**Work item**
Could you copy out every line of the data where the word "subReg" occurs?

**Entries supplied**
•••

/-- R120, R127: ADD Vx, Vy adds modulo 256 with the carry in VF, from the snapshots (under `flag_any` with X = 0xF, VF is the
next free draw: log 5). -/
def Obligations.AddSetsTheCarry : Prop :=
  (∀ strict x y, decodeWord strict (formatRegReg 8 x y 4) = .addReg x y) ∧
  ∀ x y s, s.Readable [x, y] false →
    WritesResultAndFlag (.addReg x y) s x ((s.v[x].toNat + s.v[y].toNat) % 256) (255 < s.v[x].toNat + s.v[y].toNat)

/-- R120, R128, R130: SUB and SUBN subtract modulo 256 with NOT borrow in VF (under `flag_any` with X = 0xF, VF is the next
free draw: log 5). -/
def Obligations.SubtractionsSetNotBorrow : Prop :=
  (∀ strict x y, decodeWord strict (formatRegReg 8 x y 5) = .subReg x y ∧
    decodeWord strict (formatRegReg 8 x y 7) = .subn x y) ∧
  ∀ x y s, s.Readable [x, y] false →
    WritesResultAndFlag (.subReg x y) s x ((s.v[x].toNat + 256 - s.v[y].toNat) % 256) (¬ s.v[x].toNat < s.v[y].toNat) ∧
    WritesResultAndFlag (.subn x y) s x ((s.v[y].toNat + 256 - s.v[x].toNat) % 256) (¬ s.v[y].toNat < s.v[x].toNat)

/-- R120, R129, R131: SHR and SHL shift Vx, or Vy into Vx under `SHIFT_SOURCE = vy`, by one, with the bit shifted out in VF
(under `flag_any` with X = 0xF, VF is the next free draw: log 5). -/
def Obligations.ShiftsSetTheBitShiftedOut : Prop :=
  (∀ strict x y, decodeWord strict (formatRegReg 8 x y 6) = .shr x y ∧
    decodeWord strict (formatRegReg 8 x y 0xE) = .shl x y) ∧
  ∀ x y z s, ((s.config.shiftSource = .vx ∧ z = x) ∨ (s.config.shiftSource = .vy ∧ z = y)) → s.Readable [z] false →
    WritesResultAndFlag (.shr x y) s x (s.v[z].toNat / 2) (s.v[z].toNat % 2 = 1) ∧
    WritesResultAndFlag (.shl x y) s x (s.v[z].toNat * 2 % 256) (128 ≤ s.v[z].toNat)

/-- R133, R134: RND masks a draw under no law; every bit NN masks off is 0, and the next draw is another free value (the draw
index is the model's own, log 5). -/
def Obligations.RandomByteIsMasked : Prop :=
  (∀ strict x nn, decodeWord strict (formatRegImm 0xC x nn) = .rnd x nn) ∧
  ∀ x nn s, ∃ t, exec (.rnd x nn) s = .next t ∧
    (∀ k, t.v[x].getLsbD k = ((Config.rand8 s.freeIndex).getLsbD k && nn.getLsbD k)) ∧
    t.freeIndex = s.freeIndex + 1 ∧ t.pc = s.pc + 2 ∧ Unchanged { regs := [x], freeIndex := true } s t

/-! ### The index register and memory -/

/-- R150, R152: LD I, NNN loads the address; LD F, Vx multiplies all of Vx by 5. -/
def Obligations.IndexLoads : Prop :=
  (∀ strict nnn, decodeWord strict (formatAddr 0xA nnn) = .ldI nnn) ∧
  (∀ strict x, decodeWord strict (formatRegSub 0xF x 0x29) = .ldFVx x) ∧
  (∀ nnn s, ∃ t, exec (.ldI nnn) s = .next t ∧ t.i.toNat = nnn.toNat ∧ t.pc = s.pc + 2 ∧ Unchanged { index := true } s t) ∧
  ∀ x s, s.Readable [x] false →
    ∃ t, exec (.ldFVx x) s = .next t ∧ t.i.toNat = s.v[x].toNat * 5 ∧ t.pc = s.pc + 2 ∧ Unchanged { index := true } s t

/-- R151: ADD I, Vx wraps at 16 bits and VF says whether the new I exceeds 0xFFF. -/
def Obligations.IndexAddTestsItsRange : Prop :=
  (∀ strict x, decodeWord strict (formatRegSub 0xF x 0x1E) = .addIVx x) ∧
  ∀ x s, s.Readable [x] true →
    ∃ t, exec (.addIVx x) s = .next t ∧ t.i.toNat = (s.i.toNat + s.v[x].toNat) % 65536 ∧
      (0xFFF < t.i.toNat → t.v[regF] = 1) ∧ (t.i.toNat ≤ 0xFFF → t.v[regF] = 0) ∧ t.pc = s.pc + 2 ∧
      Unchanged { regs := [regF], index := true } s t

/-- R149, R153: LD B, Vx stores the hundreds, tens and ones at I, I+1, I+2; outside memory it faults and stores nothing. -/
def Obligations.DecimalDigitsAreStored : Prop :=
  (∀ strict x, decodeWord strict (formatRegSub 0xF x 0x33) = .ldBVx x) ∧
  ∀ x s, s.Readable [x] true →
    (s.i.toNat + 2 ≤ 4095 →
      ∃ t, exec (.ldBVx x) s = .next t ∧
        (t.byteAt s.i.toNat).toNat = s.v[x].toNat / 100 ∧
        (t.byteAt (s.i.toNat + 1)).toNat = s.v[x].toNat / 10 % 10 ∧
        (t.byteAt (s.i.toNat + 2)).toNat = s.v[x].toNat % 10 ∧
        t.pc = s.pc + 2 ∧ Unchanged { bytes := some (s.i.toNat, 3) } s t) ∧
    (4095 < s.i.toNat + 2 → Raises (.ldBVx x) s (.memRange (max s.i.toNat 4096) s.pc))

/-- R149, R154: LD [I], Vx stores V0..Vx from I up, and moves I only under `MEM_INCREMENTS_I = true`; outside memory it
faults and stores nothing. -/
def Obligations.RegistersAreStored : Prop :=
  (∀ strict x, decodeWord strict (formatRegSub 0xF x 0x55) = .storeRegs x) ∧
  ∀ (x : Reg) s, s.Readable ((List.finRange 16).filter (· ≤ x)) true →
    (s.i.toNat + x.val ≤ 4095 →
      ∃ t, exec (.storeRegs x) s = .next t ∧
        (∀ k : Reg, k ≤ x → t.byteAt (s.i.toNat + k.val) = s.v[k]) ∧
        (s.config.memIncrementsI = true → t.i.toNat = (s.i.toNat + x.val + 1) % 65536) ∧
        t.pc = s.pc + 2 ∧
        Unchanged { index := s.config.memIncrementsI, bytes := some (s.i.toNat, x.val + 1) } s t) ∧
    (4095 < s.i.toNat + x.val → Raises (.storeRegs x) s (.memRange (max s.i.toNat 4096) s.pc))

/-- R149, R155: LD Vx, [I] loads V0..Vx from I up, leaves the registers above, and moves I only under
`MEM_INCREMENTS_I = true`; outside memory it faults and loads nothing. -/
def Obligations.RegistersAreLoaded : Prop :=
  (∀ strict x, decodeWord strict (formatRegSub 0xF x 0x65) = .loadRegs x) ∧
  ∀ (x : Reg) s, s.Readable [] true →
    (s.i.toNat + x.val ≤ 4095 →
      ∃ t, exec (.loadRegs x) s = .next t ∧
        (∀ k : Reg, k ≤ x → t.v[k] = s.byteAt (s.i.toNat + k.val)) ∧
        (s.config.memIncrementsI = true → t.i.toNat = (s.i.toNat + x.val + 1) % 65536) ∧
        t.pc = s.pc + 2 ∧
        Unchanged { regs := (List.finRange 16).filter (· ≤ x), index := s.config.memIncrementsI } s t) ∧
    (4095 < s.i.toNat + x.val → Raises (.loadRegs x) s (.memRange (max s.i.toNat 4096) s.pc))

/-- FX65 after FX55 with the same I, X and memory restores V0..Vx and leaves the registers above (95_test_vectors.md S7). -/
def Obligations.StoreThenLoadRestores : Prop :=
  ∀ (x : Reg) s t u, s.Readable ((List.finRange 16).filter (· ≤ x)) true → s.i.toNat + x.val ≤ 4095 →
    exec (.storeRegs x) s = .next t → u.config = s.config → u.mem = t.mem → u.i = s.i → u.Readable [] true →
    ∃ w, exec (.loadRegs x) u = .next w ∧ ∀ k : Reg, w.v[k] = if k ≤ x then s.v[k] else u.v[k]

/-- R51, R52: a byte written inside 0..4095 reads back and every other byte is as before; an access outside faults at its
address and writes nothing. -/
def Obligations.BytesReadBackAsWritten : Prop :=
  ∀ (s : State) (a : Nat) (b : Byte),
    (a ≤ 4095 → ∃ t, s.memWrite a b = .ok t ∧ t.memRead a = .ok b ∧ (∀ c, c ≠ a → t.memRead c = s.memRead c)) ∧
    (4095 < a → s.memWrite a b = .error (.memRange a s.pc) ∧ s.memRead a = .error (.memRange a s.pc))

/-- R63, R255: bytes that FX55 stored where the core goes next are the instruction the very next core step runs. -/
def Obligations.StoredCodeRunsNext : Prop :=
  ∀ (x k : Reg) s t, s.Readable ((List.finRange 16).filter (· ≤ x)) true → s.i.toNat + x.val ≤ 4095 →
    s.coreMode = .running → s.cancelled = false → exec (.storeRegs x) s = .next t →
    ∀ l : Reg, l.val = k.val + 1 → l ≤ x → t.pc.toNat = s.i.toNat + k.val →
      coreStep t = exec (decodeWord s.config.decodeStrict (wordOfBytes s.v[k] s.v[l])) t

/-! ### The display -/

/-- R170, R173: CLS turns every pixel off and emits one Draw of the cleared screen. -/
def Obligations.ClearTurnsEveryPixelOff : Prop :=
  (∀ strict, decodeWord strict 0x00E0 = .cls) ∧
  (∀ x : BitVec 4, decodeWord false (ofNibbles 0 x 0xE 0) = .cls) ∧
  ∀ s, ∃ t, exec .cls s = .next t ∧ (∀ idx, idx < 2048 → t.fb.cell idx = false) ∧ t.drawLog = s.drawLog ++ [t.fb] ∧
    t.pc = s.pc + 2 ∧ Unchanged { screen := true } s t

/-- R171-R173: DXYN flips exactly the cells under the sprite's set bits, sets VF to whether one of them was on, and emits one
Draw of the result. -/
def Obligations.DrawFlipsTheSpritesPixels : Prop :=
  (∀ strict x y n, decodeWord strict (formatRegReg 0xD x y n) = .drw x y n) ∧
  ∀ x y (n : BitVec 4) s, DrawFits s x y n.toNat →
    ∃ t, exec (.drw x y n) s = .next t ∧
      (∀ px py, px ≤ 63 → py ≤ 31 →
        (SpriteCovers s s.v[x].toNat s.v[y].toNat n.toNat px py → t.fb.cell (px + 64 * py) = !s.fb.cell (px + 64 * py)) ∧
        (¬SpriteCovers s s.v[x].toNat s.v[y].toNat n.toNat px py → t.fb.cell (px + 64 * py) = s.fb.cell (px + 64 * py))) ∧
      ((∃ px py, SpriteCovers s s.v[x].toNat s.v[y].toNat n.toNat px py ∧ s.fb.cell (px + 64 * py) = true) →
        t.v[regF] = 1) ∧
      ((¬∃ px py, SpriteCovers s s.v[x].toNat s.v[y].toNat n.toNat px py ∧ s.fb.cell (px + 64 * py) = true) →
        t.v[regF] = 0) ∧
      t.drawLog = s.drawLog ++ [t.fb] ∧ t.pc = s.pc + 2 ∧ Unchanged { regs := [regF], screen := true } s t

/-- R171, R174, R215: a sprite byte outside memory faults first, with MEM_RANGE at the lowest address; then, where a pixel of
the scope is off the screen, DRAW_RANGE, under both scopes with the first pixel off the screen in row-major order. -/
def Obligations.DrawFaultsInOrder : Prop :=
  ∀ x y (n : BitVec 4) s, s.Readable [x, y] true →
    (n.toNat ≠ 0 → 4096 < s.i.toNat + n.toNat → Raises (.drw x y n) s (.memRange (max s.i.toNat 4096) s.pc)) ∧
    (n.toNat = 0 ∨ s.i.toNat + n.toNat ≤ 4096 →
      (∃ r c, r < n.toNat ∧ c < 8 ∧ PixelFaults s s.v[x].toNat s.v[y].toNat r c) →
      ∀ r c, r < n.toNat → c < 8 → OffScreen (s.v[x].toNat + c) (s.v[y].toNat + r) →
        (∀ r' c', r' < n.toNat → c' < 8 → OffScreen (s.v[x].toNat + c') (s.v[y].toNat + r') →
          r < r' ∨ (r = r' ∧ c ≤ c')) →
        Raises (.drw x y n) s (.drawRange (s.v[x].toNat + c) (s.v[y].toNat + r) s.pc))

/-- Drawing the same sprite twice at the same place restores the screen, and the second VF is 1 exactly when the first draw
turned a pixel on, that is, when a set bit of the sprite lay on an off cell (R171; 95_test_vectors.md S5, as its quoted source
sentence has it: log 25). -/
def Obligations.DrawingTwiceRestores : Prop :=
  ∀ x y (n : BitVec 4) s t, x ≠ regF → y ≠ regF → DrawFits s x y n.toNat → exec (.drw x y n) s = .next t →
    ∃ u, exec (.drw x y n) t = .next u ∧ u.fb = s.fb ∧
      (u.v[regF] = 1 ↔
        ∃ px py, SpriteCovers s s.v[x].toNat s.v[y].toNat n.toNat px py ∧ s.fb.cell (px + 64 * py) = false)

/-- R28, R173: only CLS and DXYN change the frame buffer or emit a Draw event, and each emits one, of the screen as it leaves
it. -/
def Obligations.OnlyClearAndDrawTouchTheScreen : Prop :=
  ∀ a s t, agentStep a s = .next t →
    (t.fb = s.fb ∧ t.drawLog = s.drawLog) ∨
    (a = .core ∧ (Fetches s .cls ∨ ∃ x y n, Fetches s (.drw x y n)) ∧ t.drawLog = s.drawLog ++ [t.fb])

/-! ### Keys and timers -/

/-- R190, R191: SKP skips when the latch holds Vx, SKNP when it does not; Vx above 15 and NoKey match nothing. -/
def Obligations.KeySkips : Prop :=
  (∀ strict x, decodeWord strict (formatRegSub 0xE x 0x9E) = .skp x ∧ decodeWord strict (formatRegSub 0xE x 0xA1) = .sknp x) ∧
  ∀ x s, s.Readable [x] false →
    Skips (.skp x) s (∃ k : Key, s.latch = some k ∧ s.v[x].toNat = k.val) ∧
    Skips (.sknp x) s (¬∃ k : Key, s.latch = some k ∧ s.v[x].toNat = k.val)

/-- R193: FX0A completes with a key handed to the held core, else with the buffered token; else the core is held with
nothing changed but its mode (the modes carry FX0A's register: log 7). -/
def Obligations.KeyWaitTakesAKeyOrHolds : Prop :=
  (∀ strict x, decodeWord strict (formatRegSub 0xF x 0x0A) = .ldVxK x) ∧
  (∀ x y (k : Key) s, s.coreMode = .wakeKey y k →
    ∃ t, exec (.ldVxK x) s = .next t ∧ t.v[x].toNat = k.val ∧ t.coreMode = .running ∧ t.pc = s.pc + 2 ∧
      Unchanged { regs := [x], coreMode := true } s t) ∧
  (∀ x (k : Key) s, s.coreMode = .running → s.token = some k →
    ∃ t, exec (.ldVxK x) s = .next t ∧ t.v[x].toNat = k.val ∧ t.token = none ∧ t.pc = s.pc + 2 ∧
      Unchanged { regs := [x], token := true } s t) ∧
  (∀ x s, s.coreMode = .running → s.token = none →
    exec (.ldVxK x) s = .next { s with coreMode := .heldKey x }) ∧
  (∀ x (k : Key) s, s.coreMode = .wakeKey x k → coreStep s = exec (.ldVxK x) s)

/-- R192, R194, R195: FX07 reads DT; FX15 and FX18 set DT and ST. -/
def Obligations.TimerInstructions : Prop :=
  (∀ strict x, decodeWord strict (formatRegSub 0xF x 0x07) = .ldVxDT x ∧
    decodeWord strict (formatRegSub 0xF x 0x15) = .ldDTVx x ∧ decodeWord strict (formatRegSub 0xF x 0x18) = .ldSTVx x) ∧
  ∀ x s, Loads (.ldVxDT x) s x s.dt ∧
    (s.Readable [x] false →
      (∃ t, exec (.ldDTVx x) s = .next t ∧ t.dt = s.v[x] ∧ t.pc = s.pc + 2 ∧ Unchanged { delay := true } s t) ∧
      (∃ t, exec (.ldSTVx x) s = .next t ∧ t.st = s.v[x] ∧ t.pc = s.pc + 2 ∧ Unchanged { sound := true } s t))

/-- R29: no instruction reads ST: two states that differ in ST alone answer states that differ in ST at most, and after FX18
not even there. The two states have the same `freeIndex`, so CXNN and `flag_any` take equal draws in both: the free values are
held equal, which is no claim about them (log 5). -/
def Obligations.NoInstructionReadsTheSoundTimer : Prop :=
  ∀ i s (b : Byte) t, exec i s = .next t →
    ∃ u, exec i { s with st := b } = .next u ∧ { u with st := t.st } = t ∧
      ((∃ x, i = .ldSTVx x ∧ s.Readable [x] false) → u = t) ∧ ((∀ x, i ≠ .ldSTVx x) → t.st = s.st ∧ u.st = b)

/-- R29: between sets neither counter rises: a step that raises DT is the core running FX15, and one that raises ST is the
core running FX18. -/
def Obligations.CountersFallBetweenSets : Prop :=
  ∀ a s t, agentStep a s = .next t →
    (s.dt.toNat < t.dt.toNat → a = .core ∧ ∃ x, Fetches s (.ldDTVx x)) ∧
    (s.st.toNat < t.st.toNat → a = .core ∧ ∃ x, Fetches s (.ldSTVx x))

•••

**Response to the task**
  (∀ strict x y, decodeWord strict (formatRegReg 8 x y 5) = .subReg x y ∧
    WritesResultAndFlag (.subReg x y) s x ((s.v[x].toNat + 256 - s.v[y].toNat) % 256) (¬ s.v[x].toNat < s.v[y].toNat) ∧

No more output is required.